Podbiegłam do Nathaniela i zaczęliśmy zatapiać się w muzyce tym razem bez łyżew na stopach, ale tak samo wczuwając się w każdy najmniejszy ruch. Nie umieliśmy całego układu perfekcyjnie i nie wszystkie figury dało się zatańczyć gdy nie było pod nami lodu, ale oboje wiedzieliśmy jakie ruchy ominąć, albo lekko zmienić. Po prostu tańczyliśmy tak samo skupieni bardziej na sobie niż tym, żeby wszystko było idealnie, tak jak ostatnio.

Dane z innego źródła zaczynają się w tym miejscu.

/-- R106 to R112: a RUN that passes its whole-run checks walks from its start location, location by location
in its direction, skips, stops and posts as the walk's table says, and takes in exactly one RUN_DONE with the
number posted, the stop reason and the last location examined. Each task posted joins its own channel's
list. -/
def Obligations.RunPostsConsecutiveTags : Prop :=
  ∀ (rx : RxFrame) (i : EntryNo) (c : Channel) (s : State), ListsStand s → RangesStand s.ranges →
    s.pool.length ≤ 128 → Claimed .run rx i c s → s.queue.length + 2 ≤ 32 →
    let v := runOp rx.payload
    1 ≤ v.count → v.count ≤ 32 → (v.quantities.length = 1 ∨ v.quantities.length = v.count) →
    s.ranges[i].permRun = true → s.lanes[v.lane].enabled = true → (∀ q ∈ v.quantities, q ≤ 9999) →
    ∃ (t : State) (posted : List Task) (stop : StopReason) (last : Location),
      exec (.run rx) s = .next t ∧
      t = { s with
        pool := t.pool, slots := t.slots, disp := t.disp, beacon := t.beacon, downBuf := t.downBuf,
        queue := t.queue } ∧
      RelaysMarked .run rx s t ∧
      t.queue = s.queue ++ [reportOf s (.runDone v.base posted.length stop last)] ∧
      Walks v i s 0 v.start posted stop last ∧
      t.pool = s.pool ++ posted ∧ posted.length ≤ v.count ∧ (stop = .complete ↔ posted.length = v.count) ∧
      (posted.map (·.channel)).Nodup ∧ (BeaconTrue s → t.beacon = s.beacon) ∧
      (∀ c' : Channel, (∀ x ∈ posted, x.channel ≠ c') → t.slots[c'] = s.slots[c'] ∧ t.disp[c'] = s.disp[c']) ∧
      (∀ x ∈ posted, (s.slots[x.channel] = [] →
          t.slots[x.channel] = [x.tag] ∧ t.disp[x.channel] = headChanged s s.disp[x.channel]) ∧
        (s.slots[x.channel] ≠ [] → t.disp[x.channel] = s.disp[x.channel] ∧
          t.slots[x.channel].head? = s.slots[x.channel].head? ∧
          t.slots[x.channel].Perm (x.tag :: s.slots[x.channel])))

/-- R47, R69, R70: a claimed AMEND is refused by its first failing check, and otherwise sets Q and A, with
a dirty mark and a settle window only for the SHOWING task. -/
def Obligations.AmendSetsTheQuantities : Prop :=
  ∀ (rx : RxFrame) (i : EntryNo) (c : Channel) (s : State), ListsStand s → Claimed .amend rx i c s →
    let v := tagOp rx.payload
    (∀ r : RefuseReason,
      ((9999 < v.q ∧ r = .badQuantity) ∨
        (v.q ≤ 9999 ∧ (¬ ∃ x ∈ s.pool, x.tag = v.tag ∧ x.channel = c) ∧ r = .unknownTag) ∨
        (v.q ≤ 9999 ∧ (∃ x ∈ s.pool, x.tag = v.tag ∧ x.channel = c ∧ x.state = .done) ∧ r = .alreadyDone)) →
      ∃ t, exec (.amend rx) s = .next t ∧
        t = { s with queue := t.queue, withheld := t.withheld, downBuf := t.downBuf } ∧
        Offers 2 (.refused .amend v.tag v.loc c r) s t ∧ RelaysMarked .amend rx s t) ∧
    (∀ x ∈ s.pool, x.tag = v.tag → x.channel = c → x.state ≠ .done → v.q ≤ 9999 →
      ∃ t, exec (.amend rx) s = .next t ∧
        t = { s with pool := t.pool, disp := t.disp, downBuf := t.downBuf } ∧ RelaysMarked .amend rx s t ∧
        t.pool = s.pool.map (fun y => if y.tag = x.tag then
          { x with q := v.q, a := if x.adjusted = true then min x.a v.q else v.q } else y) ∧
        (∀ c' : Channel, t.disp[c'] =
          if c' = c ∧ x.state = .showing then settledNow s { s.disp[c] with dirty := true } else s.disp[c']))
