/-! ### failChannel changes bus, disp, test, queue, withheld, beacon -/

@[simp] theorem failChannel_pending (c : Channel) (iso : Bool) : (failChannel c iso s).pending = s.pending := by simp [failChannel]
@[simp] theorem failChannel_downBuf (c : Channel) (iso : Bool) : (failChannel c iso s).downBuf = s.downBuf := by simp [failChannel]
@[simp] theorem failChannel_upBuf (c : Channel) (iso : Bool) : (failChannel c iso s).upBuf = s.upBuf := by simp [failChannel]
@[simp] theorem failChannel_dno (c : Channel) (iso : Bool) : (failChannel c iso s).dno = s.dno := by simp [failChannel]
@[simp] theorem failChannel_breakWait (c : Channel) (iso : Bool) : (failChannel c iso s).breakWait = s.breakWait := by simp [failChannel]
@[simp] theorem failChannel_upo (c : Channel) (iso : Bool) : (failChannel c iso s).upo = s.upo := by simp [failChannel]
@[simp] theorem failChannel_lastSource (c : Channel) (iso : Bool) : (failChannel c iso s).lastSource = s.lastSource := by simp [failChannel]
@[simp] theorem failChannel_segNum (c : Channel) (iso : Bool) : (failChannel c iso s).segNum = s.segNum := by simp [failChannel]
@[simp] theorem failChannel_terminal (c : Channel) (iso : Bool) : (failChannel c iso s).terminal = s.terminal := by simp [failChannel]
@[simp] theorem failChannel_dnoRdy (c : Channel) (iso : Bool) : (failChannel c iso s).dnoRdy = s.dnoRdy := by simp [failChannel]
@[simp] theorem failChannel_upoRdy (c : Channel) (iso : Bool) : (failChannel c iso s).upoRdy = s.upoRdy := by simp [failChannel]
@[simp] theorem failChannel_downCheck (c : Channel) (iso : Bool) : (failChannel c iso s).downCheck = s.downCheck := by simp [failChannel]
@[simp] theorem failChannel_downOverrun (c : Channel) (iso : Bool) : (failChannel c iso s).downOverrun = s.downOverrun := by simp [failChannel]
@[simp] theorem failChannel_upCheck (c : Channel) (iso : Bool) : (failChannel c iso s).upCheck = s.upCheck := by simp [failChannel]
@[simp] theorem failChannel_upOverrun (c : Channel) (iso : Bool) : (failChannel c iso s).upOverrun = s.upOverrun := by simp [failChannel]
@[simp] theorem failChannel_ranges (c : Channel) (iso : Bool) : (failChannel c iso s).ranges = s.ranges := by simp [failChannel]
@[simp] theorem failChannel_pool (c : Channel) (iso : Bool) : (failChannel c iso s).pool = s.pool := by simp [failChannel]
@[simp] theorem failChannel_slots (c : Channel) (iso : Bool) : (failChannel c iso s).slots = s.slots := by simp [failChannel]
@[simp] theorem failChannel_lanes (c : Channel) (iso : Bool) : (failChannel c iso s).lanes = s.lanes := by simp [failChannel]
@[simp] theorem failChannel_cursor (c : Channel) (iso : Bool) : (failChannel c iso s).cursor = s.cursor := by simp [failChannel]
@[simp] theorem failChannel_inventory (c : Channel) (iso : Bool) : (failChannel c iso s).inventory = s.inventory := by simp [failChannel]
@[simp] theorem failChannel_exchange (c : Channel) (iso : Bool) : (failChannel c iso s).exchange = s.exchange := by simp [failChannel]
@[simp] theorem failChannel_request (c : Channel) (iso : Bool) : (failChannel c iso s).request = s.request := by simp [failChannel]
@[simp] theorem failChannel_batchLeft (c : Channel) (iso : Bool) : (failChannel c iso s).batchLeft = s.batchLeft := by simp [failChannel]
@[simp] theorem failChannel_head (c : Channel) (iso : Bool) : (failChannel c iso s).head = s.head := by simp [failChannel]
@[simp] theorem failChannel_guard (c : Channel) (iso : Bool) : (failChannel c iso s).guard = s.guard := by simp [failChannel]
@[simp] theorem failChannel_guardLine (c : Channel) (iso : Bool) : (failChannel c iso s).guardLine = s.guardLine := by simp [failChannel]
@[simp] theorem failChannel_guardTimer (c : Channel) (iso : Bool) : (failChannel c iso s).guardTimer = s.guardTimer := by simp [failChannel]
@[simp] theorem failChannel_beaconEnable (c : Channel) (iso : Bool) : (failChannel c iso s).beaconEnable = s.beaconEnable := by simp [failChannel]
@[simp] theorem failChannel_ctrl (c : Channel) (iso : Bool) : (failChannel c iso s).ctrl = s.ctrl := by simp [failChannel]
@[simp] theorem failChannel_settleMs (c : Channel) (iso : Bool) : (failChannel c iso s).settleMs = s.settleMs := by simp [failChannel]
@[simp] theorem failChannel_doneHoldS (c : Channel) (iso : Bool) : (failChannel c iso s).doneHoldS = s.doneHoldS := by simp [failChannel]
@[simp] theorem failChannel_probationS (c : Channel) (iso : Bool) : (failChannel c iso s).probationS = s.probationS := by simp [failChannel]
@[simp] theorem failChannel_guardSteps (c : Channel) (iso : Bool) : (failChannel c iso s).guardSteps = s.guardSteps := by simp [failChannel]
@[simp] theorem failChannel_time (c : Channel) (iso : Bool) : (failChannel c iso s).time = s.time := by simp [failChannel]
@[simp] theorem failChannel_lapsing (c : Channel) (iso : Bool) : (failChannel c iso s).lapsing = s.lapsing := by simp [failChannel]

/-! ### miss changes bus, disp, test, queue, withheld, beacon -/

@[simp] theorem miss_pending (c : Channel) : (miss c s).pending = s.pending := by unfold miss; split_ifs <;> [skip; split] <;> simp
@[simp] theorem miss_downBuf (c : Channel) : (miss c s).downBuf = s.downBuf := by unfold miss; split_ifs <;> [skip; split] <;> simp
@[simp] theorem miss_upBuf (c : Channel) : (miss c s).upBuf = s.upBuf := by unfold miss; split_ifs <;> [skip; split] <;> simp
@[simp] theorem miss_dno (c : Channel) : (miss c s).dno = s.dno := by unfold miss; split_ifs <;> [skip; split] <;> simp
@[simp] theorem miss_breakWait (c : Channel) : (miss c s).breakWait = s.breakWait := by unfold miss; split_ifs <;> [skip; split] <;> simp
@[simp] theorem miss_upo (c : Channel) : (miss c s).upo = s.upo := by unfold miss; split_ifs <;> [skip; split] <;> simp
@[simp] theorem miss_lastSource (c : Channel) : (miss c s).lastSource = s.lastSource := by unfold miss; split_ifs <;> [skip; split] <;> simp
@[simp] theorem miss_segNum (c : Channel) : (miss c s).segNum = s.segNum := by unfold miss; split_ifs <;> [skip; split] <;> simp
@[simp] theorem miss_terminal (c : Channel) : (miss c s).terminal = s.terminal := by unfold miss; split_ifs <;> [skip; split] <;> simp
@[simp] theorem miss_dnoRdy (c : Channel) : (miss c s).dnoRdy = s.dnoRdy := by unfold miss; split_ifs <;> [skip; split] <;> simp
@[simp] theorem miss_upoRdy (c : Channel) : (miss c s).upoRdy = s.upoRdy := by unfold miss; split_ifs <;> [skip; split] <;> simp
@[simp] theorem miss_downCheck (c : Channel) : (miss c s).downCheck = s.downCheck := by unfold miss; split_ifs <;> [skip; split] <;> simp
@[simp] theorem miss_downOverrun (c : Channel) : (miss c s).downOverrun = s.downOverrun := by unfold miss; split_ifs <;> [skip; split] <;> simp
@[simp] theorem miss_upCheck (c : Channel) : (miss c s).upCheck = s.upCheck := by unfold miss; split_ifs <;> [skip; split] <;> simp
@[simp] theorem miss_upOverrun (c : Channel) : (miss c s).upOverrun = s.upOverrun := by unfold miss; split_ifs <;> [skip; split] <;> simp
@[simp] theorem miss_ranges (c : Channel) : (miss c s).ranges = s.ranges := by unfold miss; split_ifs <;> [skip; split] <;> simp
@[simp] theorem miss_pool (c : Channel) : (miss c s).pool = s.pool := by unfold miss; split_ifs <;> [skip; split] <;> simp
@[simp] theorem miss_slots (c : Channel) : (miss c s).slots = s.slots := by unfold miss; split_ifs <;> [skip; split] <;> simp
@[simp] theorem miss_lanes (c : Channel) : (miss c s).lanes = s.lanes := by unfold miss; split_ifs <;> [skip; split] <;> simp
@[simp] theorem miss_cursor (c : Channel) : (miss c s).cursor = s.cursor := by unfold miss; split_ifs <;> [skip; split] <;> simp
@[simp] theorem miss_inventory (c : Channel) : (miss c s).inventory = s.inventory := by unfold miss; split_ifs <;> [skip; split] <;> simp
@[simp] theorem miss_exchange (c : Channel) : (miss c s).exchange = s.exchange := by unfold miss; split_ifs <;> [skip; split] <;> simp
@[simp] theorem miss_request (c : Channel) : (miss c s).request = s.request := by unfold miss; split_ifs <;> [skip; split] <;> simp
@[simp] theorem miss_batchLeft (c : Channel) : (miss c s).batchLeft = s.batchLeft := by unfold miss; split_ifs <;> [skip; split] <;> simp
@[simp] theorem miss_head (c : Channel) : (miss c s).head = s.head := by unfold miss; split_ifs <;> [skip; split] <;> simp
@[simp] theorem miss_guard (c : Channel) : (miss c s).guard = s.guard := by unfold miss; split_ifs <;> [skip; split] <;> simp
@[simp] theorem miss_guardLine (c : Channel) : (miss c s).guardLine = s.guardLine := by unfold miss; split_ifs <;> [skip; split] <;> simp
@[simp] theorem miss_guardTimer (c : Channel) : (miss c s).guardTimer = s.guardTimer := by unfold miss; split_ifs <;> [skip; split] <;> simp
@[simp] theorem miss_beaconEnable (c : Channel) : (miss c s).beaconEnable = s.beaconEnable := by unfold miss; split_ifs <;> [skip; split] <;> simp
@[simp] theorem miss_ctrl (c : Channel) : (miss c s).ctrl = s.ctrl := by unfold miss; split_ifs <;> [skip; split] <;> simp
@[simp] theorem miss_settleMs (c : Channel) : (miss c s).settleMs = s.settleMs := by unfold miss; split_ifs <;> [skip; split] <;> simp
@[simp] theorem miss_doneHoldS (c : Channel) : (miss c s).doneHoldS = s.doneHoldS := by unfold miss; split_ifs <;> [skip; split] <;> simp
@[simp] theorem miss_probationS (c : Channel) : (miss c s).probationS = s.probationS := by unfold miss; split_ifs <;> [skip; split] <;> simp
@[simp] theorem miss_guardSteps (c : Channel) : (miss c s).guardSteps = s.guardSteps := by unfold miss; split_ifs <;> [skip; split] <;> simp
@[simp] theorem miss_time (c : Channel) : (miss c s).time = s.time := by unfold miss; split_ifs <;> [skip; split] <;> simp
@[simp] theorem miss_lapsing (c : Channel) : (miss c s).lapsing = s.lapsing := by unfold miss; split_ifs <;> [skip; split] <;> simp

end Sys2Proof.Machine
end

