/-- A record fits as SHOWING where it fitted as QUEUED. -/
theorem RecordFits.promoted {x : Task} (q : RecordFits x) (slots : Tab 64 (List Tag)) :
    RecordFits (promoted slots x) := by
  unfold Machine.promoted
  split
  · rename_i waits
    have picked := q.picked
    have doneHold := q.doneHold
    rw [waits.1] at picked doneHold
    exact { q with queued := nofun, picked := picked, doneHold := doneHold.trans (by simp) }
  · exact q

/-- An event whose pool and lists agree, and whose records fit, leaves the task table standing. -/
theorem ListsAgree.tasksStand {pool : List Task} {slots : Tab 64 (List Tag)} (q : ListsAgree pool slots)
    (fits : ∀ x ∈ pool, RecordFits x) (s : State) : TasksStand (Machine.restand pool slots s) := by
  refine ⟨q.restand s, fun y mem => ?_⟩
  obtain ⟨x, live, rfl⟩ := List.mem_map.mp mem
  exact (fits x live).promoted slots

/-! ### A posted task (R67, R84, R110) -/

/-- A post adds its tag to the list of its channel, and to no other. -/
theorem mem_postTask_slots (x : Task) (s : State) (c : Channel) (tag : Tag) :
    tag ∈ (postTask x s).slots[c] ↔ tag ∈ s.slots[c] ∨ c = x.channel ∧ tag = x.tag := by
  by_cases here : c = x.channel
  · subst here
    rw [postTask_slots_self, (perm_insertSlot ..).mem_iff, List.mem_cons]
    simp [or_comm]
  · simp [postTask_slots_ne here, here]

/-- The urgency of every record of tag a is at least that of every record of tag b. -/
def AtLeastAsUrgent (pool : List Task) (a b : Tag) : Prop :=
  ∀ t ∈ pool, ∀ u ∈ pool, t.tag = a → u.tag = b → u.urgency ≤ t.urgency

/-- A new tag among the waiting entries leaves them ordered by urgency, highest first (R84). -/
theorem pairwise_insertWaiting {s : State} (lists : ListsStand s) {x : Task}
    (fresh : ∀ y ∈ s.pool, y.tag ≠ x.tag) {l : List Tag} (live : ∀ tag ∈ l, ∃ y ∈ s.pool, y.tag = tag)
    (ordered : l.Pairwise (AtLeastAsUrgent (s.pool ++ [x]))) :
    (insertWaiting s.pool x.urgency x.tag l).Pairwise (AtLeastAsUrgent (s.pool ++ [x])) := by
  have isNew {t : Task} (mem : t ∈ s.pool ++ [x]) (named : t.tag = x.tag) : t = x :=
    (List.mem_append.mp mem).elim (fun old => absurd named (fresh t old)) List.mem_singleton.mp
  have isOld {t y : Task} (old : y ∈ s.pool) (mem : t ∈ s.pool ++ [x]) (named : t.tag = y.tag) : t = y := by
    rcases List.mem_append.mp mem with older | new
    · exact eq_of_tag_eq lists.tags older old named
    · exact absurd (List.mem_singleton.mp new ▸ named).symm (fresh y old)
  obtain ⟨ahead, behind, rfl, joined, higher, lower⟩ := insertWaiting_split lists.tags x.urgency x.tag l
  obtain ⟨aheadOrdered, behindOrdered, across⟩ := List.pairwise_append.mp ordered
  have behindNew : ∀ b ∈ behind, AtLeastAsUrgent (s.pool ++ [x]) x.tag b := by
    cases behind with
    | nil => exact nofun
    | cons first rest =>
      obtain ⟨y, old, rfl⟩ := live first (by simp)
      have below := lower y old rfl
      obtain ⟨firstLeads, -⟩ := List.pairwise_cons.mp behindOrdered
      intro b mem t tMem u uMem named named'
      rw [isNew tMem named]
      rcases List.mem_cons.mp mem with rfl | later
      · rw [isOld old uMem named']
        exact below.le
      · exact (firstLeads b later y (List.mem_append_left _ old) u uMem rfl named').trans below.le
  rw [joined, List.pairwise_append, List.pairwise_cons]
  refine ⟨aheadOrdered, ⟨behindNew, behindOrdered⟩, fun a mem b mem' => ?_⟩
  rcases List.mem_cons.mp mem' with rfl | later
  · intro t tMem u uMem named named'
    obtain ⟨y, old, rfl⟩ := live a (List.mem_append_left _ mem)
    rw [isNew uMem named', isOld old tMem named]
    exact higher y old mem
  · exact across a mem b later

Bo w tańcu nie chodzi o to, żeby każde twoje poruszenie ciałem było idealne. W sztuce najważniejsze są emocje jakie przekazujesz na różne sposoby. Dlatego właśnie to w tym wszystkim uwielbiam. W dodatku nam emocji nie brakowało.
Dziwne, ale na początku naprawdę myślałam, że nic z tego nie wyjdzie i w ogóle nie poczuję tego czegoś gdy będę jeździć z moim nowym partnerem. A teraz, nie wyobrażam sobie nikogo innego na jego miejscu. Mimo wszystko, idealnie do siebie pasowaliśmy i perfekcyjnie przekazywaliśmy nasze emocję. Dopełnialiśmy się w każdym ruchu naszych ciał. Nawet jeśli ten chłopak wprawiał mnie w różne dziwne myśli i sprawiał, że czułam się tak jak nigdy wcześniej, bo było to uczucie, którego nawet nie umiałam zidentyfikować, to myślę, że jest idealnym partnerem i może nawet uda nam się wygrać. Chociaż biorąc pod uwagę, że mimo wszystko bardzo dobrze umiemy już nasz układ, jest spora szansa.
Ale z tyłu głowy cały czas krążyła ta jedna myśl, że coś jest nie tak i nie mogę przecież mu zaufać. Nawet jeśli to jest ważne, żeby wszystko dobrze poszło na mistrzostwach, to jakbym mogła to zrobić?
Pod koniec piosenki na mój telefon przyszła jakaś wiadomość, ale postanowiłam to sprawdzić później. Nie sądziłam, że zmieni ona tak bardzo wszystko.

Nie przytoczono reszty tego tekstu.